Twenty-seven of the Salmonella isolates were amplified and sequenced using seven of housekeeping genes from 399 to 501 bp. Table 2 shows in detail the results of MLST analysis of Salmonella, eight different ST patterns were identified among these 27 Salmonella isolates. ST198 was the most prevalent STs in the study, represented by 11 (40.74%), followed by ST17 (18.21%), ST34 (11.11%) and ST39 (11.11%). Interestingly, ST17 and ST39 were detected simultaneously in cat and dog samples. At the same time, most of these Salmonella isolates came from the same pet hospital. Therefore, Salmonella has the risk of cross-infection between pets and can even cause zoonotic diseases. A minimum spanning tree of all STs from the different sources was generated using BioNumerics version 7.6 (Fig. 1).

Fig. 1
figure1

Minimum spanning tree analysis of Salmonella Kentucky isolated from cats, dogs and humans. Each circle represents one ST, and the area of the circle corresponds to the number of isolates. Different sources are represented by green, red and light blue respectively

Clustered regularly interspaced short palindromic repeats (CRISPRs) analysis

We used CRISPR to investigate the spacer sequences and direct repeat regions of 11 strains of Salmonella Kentucky (Table 3). Forty-eight different spacers were discovered, all spacers were 29–35 bp long. Among them, 32 bp (39/48) is dominant. CRISPR1 accounted for 29 and CRISPR2 accounted for 19. Eight new CRISPR spacers were found in CRISPR1 region and four new spacers were found in CRISPR2 loci respectively (Table 4). Figure 2 carefully shows the S.Kentucky different spacers arrangements between STs in CRISPR1 and CRISPR2. In CRISPR1, the number of spacers ranged from 10 to 16; for CRISPR2, the number of spacers ranged from 13 to 15. An interlinked dataset of different spacers revealed 9 KCTs among the 11 isolates. Among them, S7, S14 from the same pet hospital were pointed out to belong to KCT2. This result indicates that Salmonella has a strong cross infection in the same area. On the other hand, KCT1, KCT2, KCT3, KCT5, and KCT7 are all from the same pet hospital. This result indicates that there is a phenomenon of microevolution in the CRISPR loci in the same serotype. The tested Salmonella Kentucky strains has a 29 bp identical highly conserved sequence 5′-CGGTTTATCCCCGCTGGCGCGGGGAACAC-3′ in the conserved region in all CRISPR loci, consistent with the result published by Fabre (Fabre et al. 2012).

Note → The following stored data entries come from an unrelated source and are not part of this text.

-- ==== Sys2Proof/Machine/Exchange.lean ====
section
/-! DEFINITION. The meanings of the exchanges, the bank toggles and the block transfer and search instructions
(42_exchange_block.md R500 to R512). -/

namespace Sys2Proof.Machine

/-! ## Shared operations -/

/-- A step of HL, DE or BC by one, up or down, modulo 2^16. -/
def stepBy (up : Bool) (v : Word) : Word := if up then v + 1 else v - 1

/-- One iteration of `LDI` (up) or `LDD` (down), without its cost (R505, R507). -/
def State.blockMove (s : State) (up : Bool) : State :=
  let t := s.read s.hl
  let bc := s.bc - 1
  let s1 := s.write s.de t
  let s2 := ((s1.setHl (stepBy up s.hl)).setDe (stepBy up s.de)).setBc bc
  s2.setFlags (blockMoveFlags (s.reg .a) t bc s.flags)

/-- One iteration of `CPI` (up) or `CPD` (down), without its cost (R509, R511). -/
def State.blockSearch (s : State) (up : Bool) : State :=
  let t := s.read s.hl
  let bc := s.bc - 1
  let s1 := (s.setHl (stepBy up s.hl)).setBc bc
  s1.setFlags (blockCompareFlags (s.reg .a) t bc s.flags)

/-- The end of the repeating block instruction `i`: `pc <- pc - 2` while the condition holds, and the cost of repeating or
not (R506). -/
def State.repeatWhile (s : State) (i : Instr) (again : Bool) : State :=
  (if again then s.setPc (s.pc - 2) else s).withCost (Params.cost i again)

/-- `LDIR` or `LDDR` (R506, R508). -/
def State.blockMoveRepeat (s : State) (i : Instr) (up : Bool) : State :=
  let t := s.blockMove up
  t.repeatWhile i (t.bc != 0)

/-- `CPIR` or `CPDR`: while BC is not 0 and there was no match (R510, R512). -/
def State.blockSearchRepeat (s : State) (i : Instr) (up : Bool) : State :=
  let t := s.blockSearch up
  t.repeatWhile i (t.bc != 0 && blockCompare (s.reg .a) (s.read s.hl) != 0)

/-! ## Meanings -/

/-- `EX DE,HL` (R500). -/
def execExDeHl (s : State) : Result := .next (((s.setDe s.hl).setHl s.de).withCost (Params.cost .exDeHl))

/-- `EX AF,AF'` (R501). -/
def execExAfAf (s : State) : Result := .next (s.toggleAf.withCost (Params.cost .exAfAf))

/-- `EXX` (R502). -/
def execExx (s : State) : Result := .next (s.toggleMain.withCost (Params.cost .exx))

/-- `EX (SP),HL` (R503). -/
def execExAtSpHl (s : State) : Result :=
  .next (((s.write16 s.sp s.hl).setHl (s.read16 s.sp)).withCost (Params.cost .exAtSpHl))

/-- `EX (SP),IX` (R504). -/
def execExAtSpIx (s : State) : Result :=
  .next (((s.write16 s.sp s.ix).setIndex .ix (s.read16 s.sp)).withCost (Params.cost .exAtSpIx))

/-- `EX (SP),IY` (R504). -/
def execExAtSpIy (s : State) : Result :=
  .next (((s.write16 s.sp s.iy).setIndex .iy (s.read16 s.sp)).withCost (Params.cost .exAtSpIy))

/-- `LDI` (R505). -/
def execLdi (s : State) : Result := .next ((s.blockMove true).withCost (Params.cost .ldi))

/-- `LDIR` (R506). -/
def execLdir (s : State) : Result := .next (s.blockMoveRepeat .ldir true)

/-- `LDD` (R507). -/
def execLdd (s : State) : Result := .next ((s.blockMove false).withCost (Params.cost .ldd))

/-- `LDDR` (R508). -/
def execLddr (s : State) : Result := .next (s.blockMoveRepeat .lddr false)

/-- `CPI` (R509). -/
def execCpi (s : State) : Result := .next ((s.blockSearch true).withCost (Params.cost .cpi))

/-- `CPIR` (R510). -/
def execCpir (s : State) : Result := .next (s.blockSearchRepeat .cpir true)

/-- `CPD` (R511). -/
def execCpd (s : State) : Result := .next ((s.blockSearch false).withCost (Params.cost .cpd))

/-- `CPDR` (R512). -/
def execCpdr (s : State) : Result := .next (s.blockSearchRepeat .cpdr false)

end Sys2Proof.Machine
end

Table 3 Salmonella Kentucky strains used for molecular analysis in this study
Table 4 Salmonella Kentucky spacer name
Fig. 2
figure2

Graphic representation of spacers across the two CRISPR loci for a variety of Salmonella Kentucky strains. Repeats are not included; only spacers are represented. Each spacer is represented by a combination of a character in a particular font colour, on a particular background colour. The colour combination allows each spacer to be uniquely represented, whereby squares with similar colour schemes (combination of character colour and background colour) represent identical spacers and different colour combinations represent distinguishable spacers. The spacers are aligned, and the gaps represent the absence of a particular spacer. Above, CRISPR1; Below, CRISPR2

Discussing

In this study, Salmonella was isolated from pet dogs and cats in Xuzhou City, Jiangsu Province, China. The isolation rates were 7.08% and 2.31%, respectively. The prevalence of Salmonella in dogs was similar in parts of Japan (Yukawa et al. 2019). However, the prevalence was lower than Ethiopia, Canada and Thailand (Kiflu et al. 2017; Leonard et al. 2011; Wu et al. 2020). On the other hand, the prevalence of Salmonella in pet cats was lower than that of dogs and humans, which was consistent with the findings of South Africa and Iraq (Zenadal-Obaidi and Al-Talibi 2014; GelawNthaba and Matle 2018). Worryingly, we found that Salmonella is more likely to infect older or young pets. This result is the same as the previous study (Reimschuessel et al. 2017; Jay-Russell et al. 2014; Tupler et al. 2012). In fact, some factors need to be considered when we analyze the prevalence of Salmonella in different regions, including pet hospital management, breeding condition, sampling method, sampling season and isolation method (Seepersadsingh Adesiyun and Seebaransingh 2004). In general, Salmonella will pose a great threat to human public health, especially for children and the elderly. For serotypes, the main widespread were Salmonella Kentucky and Salmonella Typhimurium in this study. Therefore, we analyze Salmonella with different molecular methods to determine its clonal structure and determining the diversity among STs in the same serovar.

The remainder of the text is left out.